I don’t know how widespread this issue is, but for Outback Steakhouse at least, I am receiving a large number of duplicate items. This happens for both GET and POST requests. For example, look at items with IDs 513fc993927da70408001a4b and 513fc9c6673c4fbc260024b3. They’re both “Classic Blue Cheese Wedge Salad (Dressing Included)” and all the fields are identical except the former is missing an item_description and an old_api_id. Interestingly, they even have identical updated_at values.

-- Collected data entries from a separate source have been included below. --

theorem writeQuotient (a : RegId) (d : Word) (r : Option Word) :
    sameOutcome agreeOffAccumulator (s.writeQuotient a d r) (t.writeQuotient a d r) := by
  unfold State.writeQuotient
  by_cases hd : d = 0
  · rw [if_pos hd, if_pos hd, h]
    rfl
  · rw [if_neg hd, if_neg hd]
    exact (h.setRegOrAny a r).settleDivisorFlag.advance

theorem branch (c : Bool) (a : Word) : sameOutcome agreeOffAccumulator (s.branch c a) (t.branch c a) := by
  unfold State.branch
  rw [h.delay]
  cases s.delay with
  | some d => exact rfl
  | none =>
    cases c with
    | true =>
      rw [h]
      rfl
    | false => exact h.advance

theorem delayedJump (a : Word) : sameOutcome agreeOffAccumulator (s.delayedJump a) (t.delayedJump a) := by
  unfold State.delayedJump
  rw [h.delay]
  cases s.delay with
  | some d => exact rfl
  | none =>
    rw [h]
    rfl

theorem delayedJumpToRegister (a : Word) :
    sameOutcome agreeOffAccumulator (s.delayedJumpToRegister a) (t.delayedJumpToRegister a) := by
  unfold State.delayedJumpToRegister
  rw [h.delay]
  cases s.delay with
  | some d => exact rfl
  | none =>
    cases a.getLsbD 0 with
    | true => exact rfl
    | false => exact h.delayedJump a

theorem takeException (e : Exc) : sameOutcome agreeOffAccumulator (s.takeException e) (t.takeException e) := by
  unfold State.takeException
  rw [h.delay]
  cases s.delay with
  | some d => exact rfl
  | none =>
    rw [h]
    rfl

theorem load (w : Width) (a : RegId) (ea : Word) :
    sameOutcome agreeOffAccumulator (s.load w a ea) (t.load w a ea) := by
  unfold State.load
  rw [h.memRead]
  cases s.memRead w ea with
  | error e => exact rfl
  | ok v => exact (h.setReg a v).advance

theorem loadThroughPair (w : Width) (a : RegId) (n : BitVec 4) :
    sameOutcome agreeOffAccumulator (s.loadThroughPair w a n) (t.loadThroughPair w a n) := by
  unfold State.loadThroughPair
  rw [h.memRead, h.readPair]
  cases s.memRead w s.readPair with
  | error e => exact rfl
  | ok v => exact ((h.writePair _).setReg a v).advance

theorem store (w : Width) (ea v : Word) : sameOutcome agreeOffAccumulator (s.store w ea v) (t.store w ea v) := by
  unfold State.store
  obtain ⟨e, hs, ht⟩ | ⟨s', t', hs, ht, h'⟩ := h.memWrite w ea v
  · rw [hs, ht]
    exact rfl
  · rw [hs, ht]
    exact h'.advance

theorem storePostIncrement (w : Width) (a b : RegId) :
    sameOutcome agreeOffAccumulator (s.storePostIncrement w a b) (t.storePostIncrement w a b) := by
  unfold State.storePostIncrement
  rw [h.getReg a, h.getReg b]
  obtain ⟨e, hs, ht⟩ | ⟨s', t', hs, ht, h'⟩ := h.memWrite w (s.getReg a) (s.getReg b)
  · rw [hs, ht]
    exact rfl
  · rw [hs, ht]
    exact (h'.setReg a _).advance

theorem storeThroughPair (w : Width) (n : BitVec 4) (b : RegId) :
    sameOutcome agreeOffAccumulator (s.storeThroughPair w n b) (t.storeThroughPair w n b) := by
  unfold State.storeThroughPair
  rw [h.getReg b, h.readPair]
  obtain ⟨e, hs, ht⟩ | ⟨s', t', hs, ht, h'⟩ := h.memWrite w s.readPair (s.getReg b)
  · rw [hs, ht]
    exact rfl
  · rw [hs, ht]
    exact (h'.writePair _).advance

/-- h.rfe, h.mtsr and h.mfsr have no next state in User mode, so they show nothing of the accumulator (R331). -/
theorem privileged (hmode : s.mode = .user) (r r' : Result) :
    sameOutcome agreeOffAccumulator (s.privileged r) (t.privileged r') := by
  rw [State.privileged_of_user r hmode, State.privileged_of_user r' (h.mode.trans hmode)]
  exact rfl

end

end agreeOffAccumulator

/-- In User mode no instruction shows the accumulator in anything but the accumulator. -/
theorem exec_sameOutcome_offAccumulator (i : Instr) {s t : State} (hmode : s.mode = .user)
    (h : agreeOffAccumulator s t) : sameOutcome agreeOffAccumulator (exec i s) (exec i t) := by
  obtain ⟨hi, lo, rfl⟩ := agreeOffAccumulator_iff.mp h
  cases i with
  | sfeq a b | sfne a b | sfgts a b | sfges a b | sflts a b | sfles a b | sfgtu a b | sfgeu a b | sfltu a b
  | sfleu a b => exact h.compare _
  | test a b => exact (h.setFlagOrAny _).advance
  | testi a m => exact (h.setFlagOrAny (some _)).advance
  | nop => exact h.advance
  | exths a | exthz a | extbs a | extbz a | negs a b | movibse a m | mov a b | notu a b | xor a b | or a b | and a b
  | swapb a b | swaph a b | shlai a l | shrai a l | shrli a l | shla a b | shra a b | shrl a b | ror a b | rol a b
  | clri a m | seti a m => exact h.writeResult a _
  | clr a b | set a b => exact (h.setRegOrAny a _).advance
  | adds a b d | subs a b | addu a b | subu a b | addwcs a b | subwcs a b => exact h.writeSum a _
  | muls a b | mulu a b => exact h.writeProduct a _
  | divs a b | divu a b | mods a b | modu a b => exact h.writeQuotient a _ _
  | mas a b | mss a b => exact (h.setAccumulator _ _).advance
  | lw a n b => exact h.load _ a _
  | lhz n b | lbz n b => exact h.load _ _ _
  | lwpain a n | lhzpain a n | lbzpain a n => exact h.loadThroughPair _ a n
  | sw n a b | sh n a | sb n a => exact h.store _ _ _
  | swpai a b | shpai a b | sbpai a b => exact h.storePostIncrement _ a b
  | swpain n b | shpain n b | sbpain n b => exact h.storeThroughPair _ n b
  | bnf x | bf x => exact h.branch _ _
  | jmp x => exact h.delayedJump _
  | jr a => exact h.delayedJumpToRegister _
  | jal x => exact h.link.delayedJump _
  | jalr a => exact h.link.delayedJumpToRegister _
  | brk m | sys m => exact h.takeException _
  | rfe | mtsr a b | mfsr a b => exact h.privileged hmode _ _
  | movhibsl a m | movhibse a m | lhspain a n | lbspain a n => exact rfl

/-- Settles O41: the two runs fetch and decode the same instruction, whose meaning does not show the accumulator. -/
theorem userModeCannotReadTheAccumulator : Obligations.UserModeCannotReadTheAccumulator := by
  intro s t hmode h
  unfold step
  rw [h.fetch16, h.params]
  cases s.fetch16 with
  | error e => exact rfl
  | ok w =>
    cases hdecode : decodeWord s.params w with
    | error e =>
      simp only [hdecode]
      exact rfl
    | ok i =>
      simp only [hdecode]
      exact exec_sameOutcome_offAccumulator i hmode h

end Sys2Proof.Machine

/-! ## Accesses to memory: what a read gives, what a write stores, where each fails (20_memory.md R62 to R66) -/

namespace Sys2Proof.Machine

/-! ### When an access has an effect -/

theorem Memory.admits_eq_false_iff {m : Memory} {a n : Nat} :
    m.admits a n = false ↔ ∃ i < n, m.isAdmitted (a + i) = false := by
  simp [Memory.admits]

theorem Memory.admits_two_eq_false_iff {m : Memory} {a : Nat} :
    m.admits a 2 = false ↔ m.isAdmitted a = false ∨ m.isAdmitted (a + 1) = false := by
  rw [← Bool.not_eq_true, Memory.admits_two, not_and_or, Bool.not_eq_true, Bool.not_eq_true]

theorem Memory.ready_iff {m : Memory} {w : Width} {ea : Word} : m.ready w ea ↔ m.accessFault w ea = none := by
  rw [Memory.accessFault_eq_none, Memory.admits_iff]

theorem Memory.accessFault_of_misaligned {m : Memory} {w : Width} {ea : Word} (h : ea.toNat % w.bytes ≠ 0) :
    m.accessFault w ea = some .misaligned :=
  Memory.accessFault_eq_some.mpr (.inl ⟨h, rfl⟩)

theorem Memory.accessFault_of_touchesOutside {m : Memory} {w : Width} {ea : Word} (h : m.touchesOutside w ea) :
    m.accessFault w ea = some .outsideMemory := by
  obtain ⟨haligned, houtside⟩ := h
  exact Memory.accessFault_eq_some.mpr (.inr ⟨haligned, Memory.admits_eq_false_iff.mpr houtside, rfl⟩)

theorem Memory.accessFault_byte_ne_misaligned (m : Memory) (ea : Word) : m.accessFault .byte ea ≠ some .misaligned := by
  intro h
  obtain ⟨hmisaligned, -⟩ | ⟨-, -, hfault⟩ := Memory.accessFault_eq_some.mp h
  · exact hmisaligned (Nat.mod_one _)
  · cases hfault

theorem State.memRead_of_not_ready {s : State} {w : Width} {ea : Word} (h : ¬ s.mem.ready w ea) :
    ∃ e, s.memRead w ea = .error e := by
  rw [Memory.ready_iff] at h
  obtain ⟨e, he⟩ := Option.ne_none_iff_exists'.mp h
  exact ⟨e, State.memRead_eq_error.mpr he⟩

theorem State.memWrite_of_ready {s : State} {w : Width} {ea : Word} (v : Word) (h : s.mem.ready w ea) :
    s.memWrite w ea v =
      .ok { s with mem := s.mem.writeBytes ea.toNat (toBytes s.params.byteOrder w.bytes v) } := by
  obtain ⟨haligned, hadmitted⟩ := h
  exact State.memWrite_eq_ok.mpr ⟨haligned, Memory.admits_iff.mpr hadmitted, rfl⟩

/-! ### The bytes a write leaves, and what a read of them gives back (R63) -/

/-- Each byte of a stored value is the one that R63 puts at its place. -/
theorem toBytes_getElem (o : Config.ByteOrder) {n i : Nat} (v : Word) (h : i < (toBytes o n v).length) :
    (toBytes o n v)[i] = storedByte o n i v := by
  cases o with
  | big => simp [toBytes, toBytesLittle, storedByte]
  | little => simp [toBytes, toBytesLittle, storedByte]

theorem Memory.afterStore_writeBytes {m : Memory} (hwf : m.wf) {w : Width} {ea : Word} (h : m.ready w ea)
    (o : Config.ByteOrder) (v : Word) :
    m.afterStore (m.writeBytes ea.toNat (toBytes o w.bytes v)) o w ea v := by
  obtain ⟨-, hadmitted⟩ := h
  have hadm : m.admits ea.toNat (toBytes o w.bytes v).length = true := by
    rwa [toBytes_length, Memory.admits_iff]
  refine ⟨?stored, ?others, Memory.writeBytes_admitted _ _ _, hwf.writeBytes hadm, ?remembered⟩
  case stored =>
    intro i hi
    rw [Memory.byteAt_writeBytes hwf hadm, dif_pos (by rw [toBytes_length]; omega), toBytes_getElem,
      Nat.add_sub_cancel_left]
  case others =>
    intro k hk
    rw [Memory.byteAt_writeBytes hwf hadm, dif_neg (by rw [toBytes_length]; omega)]
  case remembered =>
    intro k
    rw [Memory.writeBytes_mem_stored, toBytes_length]

/-- A read of bytes just written gives them back. -/
theorem Memory.readBytes_writeBytes {m : Memory} (hwf : m.wf) {a : Nat} {bs : List Byte}
    (h : m.admits a bs.length = true) : (m.writeBytes a bs).readBytes a bs.length = bs := by
  refine List.ext_getElem (by simp [Memory.readBytes]) fun i _ hi => ?_
  simp [Memory.readBytes, Memory.byteAt_writeBytes hwf h, hi]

This is the case for most items at Outback Steakhouse. I haven’t checked a large selection of restaurants, but it’s concerning that this is happening for one of the first restaurants I tried.
Am I doing something wrong with my query, or are there just duplicate data in your database? If so, and I need to cull the duplicates on my end, what is the proper method of culling? Discard anything missing an item_description if there’s an item with the same name containing an item_description? Discard anything without an old_api_id? I could add these restrictions to my query so I don’t get so many results back (and so I can avoid so many hits to your database), but I’d be afraid of accidentally culling an item that doesn’t have a duplicate.
This does not appear to be a widespread issue, but we are checking into how the items were duplicated now. Thanks for reporting this! Will respond back with an update shortly.
I have found the same thing. A simple search for milk returns (example)
2 – Milk, Essential Everyday
3 – Milk, Hannaford
4 – Milk, Hood
2 – Milk, Berkeley Farms
All 1 cup servings
Grocery items may have duplicate names due to different brands having the same item. For example, the items you listed are milks from 4 different brands.
You can optionally filter the API results on the client side to show only unique names in each set of results, but when dealing with 500K different food products, there are not always distinct names possible for each item.
I found the difference was the number of servings per container. I can understand that.
But the one I’m having a real question is brand_name = Quest Bar and item_name = Protein Bar, Chocolate Chip Cookie Dough. It comes back with 21 entries. Doing a SELECT DISTINCT produces 8 rows. They are all 1 bar per container but have 3 different calorie counts 170, 190 and 210. The biggest difference I found was the updated_at. BUT if I select the most current (last updated) it shows 170 calories which does not match nutrition facts on the Quest Nutrition website.
can you post the item IDs and I will investigate further. Thanks!